Stickstoff-Wert auf der B236 in Schwerte gestiegen - Was sagt die Deutsche Umwelthilfe?

dzDiesel-Fahrverbot?

Droht auch für die B236 in Schwerte ein Diesel-Fahrverbot? Der gemessene Stickstoffdioxid-Wert ist leicht gestiegen und liegt über dem Grenzwert. Will die Umwelthilfe auch hier klagen?

Schwerte

, 05.02.2019, 17:00 Uhr / Lesedauer: 2 min

Maximal 40 Mikrogramm pro Kubikmeter Luft - mehr darf es nicht sein an NO2. Schwerte liegt seit Jahren darüber: Seit 2015 liegt der Jahres-Mittelwert immer bei 44 bis 46.

So ist es wohl auch 2018. Zwar gehört die Messstation an der B236 nicht zu den 399 der 531 Stationen, für die das Umweltbundesamt die Zahlen schon veröffentlicht hat. Doch es gibt eine eindeutige Tendenz.

Zwei Möglichkeiten, den Wert zu messen

Generell können die Werte auf zwei Arten gemessen werden: entweder teuer mit Messfühlern und großen Containern am Straßenrand oder relativ günstig mit Passivsammlern. Das sind kleine Dosen mit Glasröhrchen, die monatlich gewechselt und dann im Labor ausgewertet werden. Diese Variante gibt es auch an der B236 - dort, wo die Hörder Straße zur Béthunestraße wird.
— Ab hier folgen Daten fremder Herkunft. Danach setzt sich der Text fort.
/-- A stream in IDLE, STOPPED or FAULTED. -/
def Stream.ended (x : Stream) : Bool := decide (x.state = .idle ∨ x.state = .stopped ∨ x.state = .faulted)

/-- The event that a waite waits for, and the condition register that it writes. -/
def Tile.waiteEvent (t : Tile) : Instr → Option (BitVec 3 × Bool)
  | .waiteSem c _ n => some (c, (t.sem n).poison || decide (0 < (t.sem n).count.toNat))
  | .waiteVote c _ => some (c, !t.votes.isEmpty)
  | .waiteStream c _ x => some (c, (t.stream (streamOf x)).ended)
  | _ => none

def execWaiteSem (c : BitVec 3) (a : BitVec 5) (n : BitVec 6) (s : State) : Out :=
  .next (let x := (s.tile s.curTile).sem n
    s.waite c a (x.poison || decide (0 < x.count.toNat)))
def execWaiteVote (c : BitVec 3) (a : BitVec 5) (s : State) : Out :=
  .next (s.waite c a (!(s.tile s.curTile).votes.isEmpty))

def execWaiteStream (c : BitVec 3) (a : BitVec 5) (t : BitVec 2) (s : State) : Out :=
  .next (s.waite c a ((s.tile s.curTile).stream (streamOf t)).ended)

end Sys2Proof.Machine
end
In den ersten drei Quartalen 2018 lag der Wert dort bei 46 Mikrogramm. Die Röhrchen der Monate Oktober bis Dezember allerdings seien noch im Labor, erläutert Birgit Kaiser de Garcia, Sprecherin des Landesamtes für Umwelt und Verbraucherschutz NRW (Lanuv). Die Ergebnisse gebe es wohl erst Mitte März.

Im Winter steigt die Belastung oft sogar

Dass der Wert in den letzten Monaten 2018 noch gesunken ist? Unwahrscheinlich. In den Wintermonaten gebe es häufig Wetterlagen, die zu hohen Werten führten, erläutert die Lanuv-Sprecherin. Bei einer Inversionswetterlage etwa können Schadstoffe nicht in die Höhe steigen, bleiben also am Boden und ziehen länger in das Messröhrchen.

Außerdem gilt die einfache Gleichung: Je mehr Stau, desto höher die Belastung. Und der November ist traditionell der Monat, in dem es wenig Urlaube und viel Stau gibt.

Stickstoff-Wert auf der B236 in Schwerte gestiegen - Was sagt die Deutsche Umwelthilfe?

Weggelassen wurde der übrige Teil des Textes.